▶ **TASK DIRECTIONS**: Present the data once more in exactly its original form.

▶ **SOURCE DATA**:
───

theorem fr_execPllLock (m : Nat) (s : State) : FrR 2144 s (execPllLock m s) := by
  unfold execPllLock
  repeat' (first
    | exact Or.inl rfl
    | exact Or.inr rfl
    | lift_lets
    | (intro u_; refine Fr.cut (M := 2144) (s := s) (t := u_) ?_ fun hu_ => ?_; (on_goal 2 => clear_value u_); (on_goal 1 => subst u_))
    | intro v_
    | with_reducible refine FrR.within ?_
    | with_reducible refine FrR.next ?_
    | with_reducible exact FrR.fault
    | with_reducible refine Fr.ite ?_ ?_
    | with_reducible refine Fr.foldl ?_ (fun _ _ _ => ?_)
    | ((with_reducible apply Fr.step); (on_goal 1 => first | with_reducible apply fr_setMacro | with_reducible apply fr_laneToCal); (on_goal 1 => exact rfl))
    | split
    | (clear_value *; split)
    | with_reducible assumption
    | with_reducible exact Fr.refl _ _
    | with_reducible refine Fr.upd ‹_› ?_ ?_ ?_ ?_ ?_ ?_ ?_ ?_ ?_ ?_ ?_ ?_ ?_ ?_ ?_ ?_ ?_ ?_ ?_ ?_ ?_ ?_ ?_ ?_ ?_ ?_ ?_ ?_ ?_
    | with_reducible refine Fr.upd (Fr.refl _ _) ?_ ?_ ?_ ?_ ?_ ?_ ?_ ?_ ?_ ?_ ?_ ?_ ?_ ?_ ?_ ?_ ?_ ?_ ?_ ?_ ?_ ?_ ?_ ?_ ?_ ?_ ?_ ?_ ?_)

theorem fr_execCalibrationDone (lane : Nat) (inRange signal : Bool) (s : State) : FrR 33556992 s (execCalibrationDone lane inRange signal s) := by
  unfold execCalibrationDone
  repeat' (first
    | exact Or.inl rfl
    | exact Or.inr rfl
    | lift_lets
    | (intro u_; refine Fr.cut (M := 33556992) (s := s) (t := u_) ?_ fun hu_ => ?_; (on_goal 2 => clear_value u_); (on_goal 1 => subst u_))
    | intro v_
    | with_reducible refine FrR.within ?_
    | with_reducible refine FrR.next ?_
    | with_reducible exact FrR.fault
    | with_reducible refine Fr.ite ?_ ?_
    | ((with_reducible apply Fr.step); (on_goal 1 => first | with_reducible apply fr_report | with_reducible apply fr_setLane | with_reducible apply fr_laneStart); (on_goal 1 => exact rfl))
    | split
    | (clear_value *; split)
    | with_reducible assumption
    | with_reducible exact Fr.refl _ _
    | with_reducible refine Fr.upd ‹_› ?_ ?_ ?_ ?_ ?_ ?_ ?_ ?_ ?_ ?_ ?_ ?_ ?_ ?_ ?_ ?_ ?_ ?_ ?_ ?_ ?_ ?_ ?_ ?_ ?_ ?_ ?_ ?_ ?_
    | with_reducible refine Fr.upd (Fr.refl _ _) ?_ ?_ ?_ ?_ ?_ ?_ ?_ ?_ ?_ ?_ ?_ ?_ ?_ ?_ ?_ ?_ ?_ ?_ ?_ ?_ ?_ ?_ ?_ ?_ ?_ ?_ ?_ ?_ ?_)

───

▶ **RESPONSE BELOW**:
theorem fr_execPllLock (m : Nat) (s : State) : FrR 2144 s (execPllLock m s) := by
  unfold execPllLock
  repeat' (first
    | exact Or.inl rfl
    | exact Or.inr rfl
    | lift_lets
    | (intro u_; refine Fr.cut (M := 2144) (s := s) (t := u_) ?_ fun hu_ => ?_; (on_goal 2 => clear_value u_); (on_goal 1 => subst u_))
    | intro v_
    | with_reducible refine FrR.within ?_
    | with_reducible refine FrR.next ?_
    | with_reducible exact FrR.fault
    | with_reducible refine Fr.ite ?_ ?_
    | with_reducible refine Fr.foldl ?_ (fun _ _ _ => ?_)
    | ((with_reducible apply Fr.step); (on_goal 1 => first | with_reducible apply fr_setMacro | with_reducible apply fr_laneToCal); (on_goal 1 => exact rfl))
    | split
    | (clear_value *; split)
    | with_reducible assumption
    | with_reducible exact Fr.refl _ _
    | with_reducible refine Fr.upd ‹_› ?_ ?_ ?_ ?_ ?_ ?_ ?_ ?_ ?_ ?_ ?_ ?_ ?_ ?_ ?_ ?_ ?_ ?_ ?_ ?_ ?_ ?_ ?_ ?_ ?_ ?_ ?_ ?_ ?_
    | with_reducible refine Fr.upd (Fr.refl _ _) ?_ ?_ ?_ ?_ ?_ ?_ ?_ ?_ ?_ ?_ ?_ ?_ ?_ ?_ ?_ ?_ ?_ ?_ ?_ ?_ ?_ ?_ ?_ ?_ ?_ ?_ ?_ ?_ ?_)

theorem fr_execCalibrationDone (lane : Nat) (inRange signal : Bool) (s : State) : FrR 33556992 s (execCalibrationDone lane inRange signal s) := by
  unfold execCalibrationDone
  repeat' (first
    | exact Or.inl rfl
    | exact Or.inr rfl
    | lift_lets
    | (intro u_; refine Fr.cut (M := 33556992) (s := s) (t := u_) ?_ fun hu_ => ?_; (on_goal 2 => clear_value u_); (on_goal 1 => subst u_))
    | intro v_
    | with_reducible refine FrR.within ?_
    | with_reducible refine FrR.next ?_
    | with_reducible exact FrR.fault
    | with_reducible refine Fr.ite ?_ ?_
    | ((with_reducible apply Fr.step); (on_goal 1 => first | with_reducible apply fr_report | with_reducible apply fr_setLane | with_reducible apply fr_laneStart); (on_goal 1 => exact rfl))
    | split
    | (clear_value *; split)
    | with_reducible assumption
    | with_reducible exact Fr.refl _ _
    | with_reducible refine Fr.upd ‹_› ?_ ?_ ?_ ?_ ?_ ?_ ?_ ?_ ?_ ?_ ?_ ?_ ?_ ?_ ?_ ?_ ?_ ?_ ?_ ?_ ?_ ?_ ?_ ?_ ?_ ?_ ?_ ?_ ?_
    | with_reducible refine Fr.upd (Fr.refl _ _) ?_ ?_ ?_ ?_ ?_ ?_ ?_ ?_ ?_ ?_ ?_ ?_ ?_ ?_ ?_ ?_ ?_ ?_ ?_ ?_ ?_ ?_ ?_ ?_ ?_ ?_ ?_ ?_ ?_)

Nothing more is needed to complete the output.